Sequence information was analyzed by utilizing the UCSC Genome Browser (19). MiR sequence data were taken from miRBase (20–22). Target predictions were performed using miRBase Targets for miR-210 and RAD52 interactions, which uses the miRanda algorithm (23). For the interactions between miR-373 and both RAD23B and RAD52, the TargetScan algorithm was used. TargetScan predicts the biological targets of miRNAs by searching for the presence of conserved 8-mer and 7-mer sites matching the seed region of a miR (24–26).
HeLa cervical carcinoma and MCF-7 breast cancer cells were grown in DMEM supplemented with 10% fetal bovine serum (FBS). The HIF-1α nullizygous and parental mouse embryonic fibroblast (MEF) cell lines (27) were maintained in DMEM containing 10% FBS. Cells were exposed to hypoxia in culture as described previously (3).
Total RNA was harvested from HeLa cells exposed to normoxia or hypoxia (0.01% O2) for 24 h and sent for microarray analysis (LC Sciences, LLC, Houston, TX, USA). Total RNA (2 to 5 µg) was size fractionated using a YM-100 Microcon centrifugal filter (Millipore, Billerica, MA, USA) and the small RNAs (< 300 nt) isolated were 3’-extended with a poly(A) tail using poly(A) polymerase. An oligonucleotide tag was then ligated to the poly(A) tail for later fluorescent Cy3 and Cy5 dye labeling. The probes were complementary to target microRNAs (from miRBase, (http://microrna.sanger.ac.uk/sequences/) that contained a spacer segment of polyethylene glycol to extend the coding segment away from the substrate, which also enabled for homogenous hybridization melting temperatures. Hybridization images were collected using a GenePix 4000B laser scanner, (Molecular Devices, Sunnyvale, CA, USA) and digitized using Array-Pro image analysis software (Media Cybernetics, Silver Spring, MD, USA). Data were normalized by subtracting the background and utilizing a LOWESS (Locally-weighted Regression) filter, which reduces system-related variation. For two-color experiments, the ratio of the two sets of detected signals (log2-transformed, balanced) and p-values of the t-test were calculated. Differentially expressed signals having p-values less than 0.01 were considered to be significant.

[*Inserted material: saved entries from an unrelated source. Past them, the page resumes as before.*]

/-! ### State.sramDrop -/

@[simp] theorem State.sramDrop_pending (s : State) (a n : Nat) : (s.sramDrop a n).pending = s.pending := rfl
@[simp] theorem State.sramDrop_clk (s : State) (a n : Nat) : (s.sramDrop a n).clk = s.clk := rfl
@[simp] theorem State.sramDrop_mem (s : State) (a n : Nat) : (s.sramDrop a n).mem = s.mem := rfl
@[simp] theorem State.sramDrop_hbmErr (s : State) (a n : Nat) : (s.sramDrop a n).hbmErr = s.hbmErr := rfl
@[simp] theorem State.sramDrop_hbm (s : State) (a n : Nat) : (s.sramDrop a n).hbm = s.hbm := rfl
@[simp] theorem State.sramDrop_ctl (s : State) (a n : Nat) : (s.sramDrop a n).ctl = s.ctl := rfl
@[simp] theorem State.sramDrop_dir (s : State) (a n : Nat) : (s.sramDrop a n).dir = s.dir := rfl
@[simp] theorem State.sramDrop_fx (s : State) (a n : Nat) : (s.sramDrop a n).fx = s.fx := rfl
@[simp] theorem State.sramDrop_releases (s : State) (a n : Nat) : (s.sramDrop a n).releases = s.releases := rfl
@[simp] theorem State.sramDrop_cores (s : State) (a n : Nat) : (s.sramDrop a n).cores = s.cores := rfl
@[simp] theorem State.sramDrop_hoops (s : State) (a n : Nat) : (s.sramDrop a n).hoops = s.hoops := rfl
@[simp] theorem State.sramDrop_binders (s : State) (a n : Nat) : (s.sramDrop a n).binders = s.binders := rfl
@[simp] theorem State.sramDrop_folCmd (s : State) (a n : Nat) : (s.sramDrop a n).folCmd = s.folCmd := rfl
@[simp] theorem State.sramDrop_bnd (s : State) (a n : Nat) : (s.sramDrop a n).bnd = s.bnd := rfl
@[simp] theorem State.sramDrop_fuses (s : State) (a n : Nat) : (s.sramDrop a n).fuses = s.fuses := rfl
@[simp] theorem State.sramDrop_linkFw (s : State) (a n : Nat) : (s.sramDrop a n).linkFw = s.linkFw := rfl
@[simp] theorem State.sramDrop_links (s : State) (a n : Nat) : (s.sramDrop a n).links = s.links := rfl
@[simp] theorem State.sramDrop_engines (s : State) (a n : Nat) : (s.sramDrop a n).engines = s.engines := rfl
@[simp] theorem State.sramDrop_peers (s : State) (a n : Nat) : (s.sramDrop a n).peers = s.peers := rfl
@[simp] theorem State.sramDrop_rxFlows (s : State) (a n : Nat) : (s.sramDrop a n).rxFlows = s.rxFlows := rfl
@[simp] theorem State.sramDrop_txFlows (s : State) (a n : Nat) : (s.sramDrop a n).txFlows = s.txFlows := rfl
@[simp] theorem State.sramDrop_txns (s : State) (a n : Nat) : (s.sramDrop a n).txns = s.txns := rfl
@[simp] theorem State.sramDrop_nextTag (s : State) (a n : Nat) : (s.sramDrop a n).nextTag = s.nextTag := rfl
@[simp] theorem State.sramDrop_rxbuf (s : State) (a n : Nat) : (s.sramDrop a n).rxbuf = s.rxbuf := rfl
@[simp] theorem State.sramDrop_leases (s : State) (a n : Nat) : (s.sramDrop a n).leases = s.leases := rfl
@[simp] theorem State.sramDrop_images (s : State) (a n : Nat) : (s.sramDrop a n).images = s.images := rfl
@[simp] theorem State.sramDrop_myLeases (s : State) (a n : Nat) : (s.sramDrop a n).myLeases = s.myLeases := rfl
@[simp] theorem State.sramDrop_xrun (s : State) (a n : Nat) : (s.sramDrop a n).xrun = s.xrun := rfl
@[simp] theorem State.sramDrop_repart (s : State) (a n : Nat) : (s.sramDrop a n).repart = s.repart := rfl
@[simp] theorem State.sramDrop_shBase (s : State) (a n : Nat) : (s.sramDrop a n).shBase = s.shBase := rfl
@[simp] theorem State.sramDrop_lease (s : State) (a n : Nat) : (s.sramDrop a n).lease = s.lease := rfl
@[simp] theorem State.sramDrop_retire (s : State) (a n : Nat) : (s.sramDrop a n).retire = s.retire := rfl
@[simp] theorem State.sramDrop_sent (s : State) (a n : Nat) : (s.sramDrop a n).sent = s.sent := rfl
@[simp] theorem State.sramDrop_irqs (s : State) (a n : Nat) : (s.sramDrop a n).irqs = s.irqs := rfl
@[simp] theorem State.sramDrop_eccSrc (s : State) (a n : Nat) : (s.sramDrop a n).eccSrc = s.eccSrc := rfl
@[simp] theorem State.sramDrop_flows (s : State) (a n : Nat) : (s.sramDrop a n).flows = s.flows := rfl
@[simp] theorem State.sramDrop_abinds (s : State) (a n : Nat) : (s.sramDrop a n).abinds = s.abinds := rfl
@[simp] theorem State.sramDrop_agrps (s : State) (a n : Nat) : (s.sramDrop a n).agrps = s.agrps := rfl
@[simp] theorem State.sramDrop_saps (s : State) (a n : Nat) : (s.sramDrop a n).saps = s.saps := rfl
@[simp] theorem State.sramDrop_chans (s : State) (a n : Nat) : (s.sramDrop a n).chans = s.chans := rfl
@[simp] theorem State.sramDrop_outs (s : State) (a n : Nat) : (s.sramDrop a n).outs = s.outs := rfl
@[simp] theorem State.sramDrop_pwr (s : State) (a n : Nat) : (s.sramDrop a n).pwr = s.pwr := rfl
@[simp] theorem State.sramDrop_colo (s : State) (a n : Nat) : (s.sramDrop a n).colo = s.colo := rfl
@[simp] theorem State.sramDrop_flashA (s : State) (a n : Nat) : (s.sramDrop a n).flashA = s.flashA := rfl
@[simp] theorem State.sramDrop_flashB (s : State) (a n : Nat) : (s.sramDrop a n).flashB = s.flashB := rfl
@[simp] theorem State.sramDrop_optRecs (s : State) (a n : Nat) : (s.sramDrop a n).optRecs = s.optRecs := rfl
@[simp] theorem State.sramDrop_spine (s : State) (a n : Nat) : (s.sramDrop a n).spine = s.spine := rfl
@[simp] theorem State.sramDrop_jtag (s : State) (a n : Nat) : (s.sramDrop a n).jtag = s.jtag := rfl
@[simp] theorem State.sramDrop_att (s : State) (a n : Nat) : (s.sramDrop a n).att = s.att := rfl
@[simp] theorem State.sramDrop_attWait (s : State) (a n : Nat) : (s.sramDrop a n).attWait = s.attWait := rfl
@[simp] theorem State.sramDrop_i2cs (s : State) (a n : Nat) : (s.sramDrop a n).i2cs = s.i2cs := rfl
@[simp] theorem State.sramDrop_attached (s : State) (a n : Nat) : (s.sramDrop a n).attached = s.attached := rfl
@[simp] theorem State.sramDrop_eths (s : State) (a n : Nat) : (s.sramDrop a n).eths = s.eths := rfl
@[simp] theorem State.sramDrop_free (s : State) (a n : Nat) : (s.sramDrop a n).free = s.free := rfl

The plasmid expressing miR-210 was prepared by amplifying genomic fragment encompassing precursor miR-210 and ~200-bp upstream- and downstream-flanking sequences using the following primers: F-5'-ATTGAATTCTGAAGTTGGGCCGAGAGC-3' and F-5'-ATTGAATTCCGCACACTGGTACCCTGG-3'. The fragment was cloned into the pBABE-puro vector. The miR-373 overexpression plasmid was constructed by cloning the genomic sequence of miR-373, as well as a ~200-bp flanking sequence into the pBABE-puro vector. This 571-bp genomic region was PCR amplified (GoTaq Green Master Mix, Promega, Madison, WI, USA) using the following forward and reverse primers, which contain the respective cleavage sequences for BamHI and SalI,: MIR373-F-5′-CATTGGGATCCCTGGGCGACAGAGCAAGACT-3′ and MIR373-R-5′-GATACGTCGACCATGCATGCTGCCTACCAAA-3′. The shRNA against HIF-1α was targeted against the sequence: 5′-GAAGGAACCTGATGCTTTA-3′, which is located 146-bp downstream of the start codon. Duplexes created to express the shRNA hairpin included the following oligonucleotides: F-5'-GATCCCCGAAGGAACCTGATGCTTT ATTCAAGAGATAAAGCATCAGGTTCCTTCTTTTTGGAAAT-3' and R-5′-CTAGATTTCC AAAAAGAAGGAACCTGATGCTTTATCTCTTGAATAAAGCATCAGGTTCCTTCGGG-3'.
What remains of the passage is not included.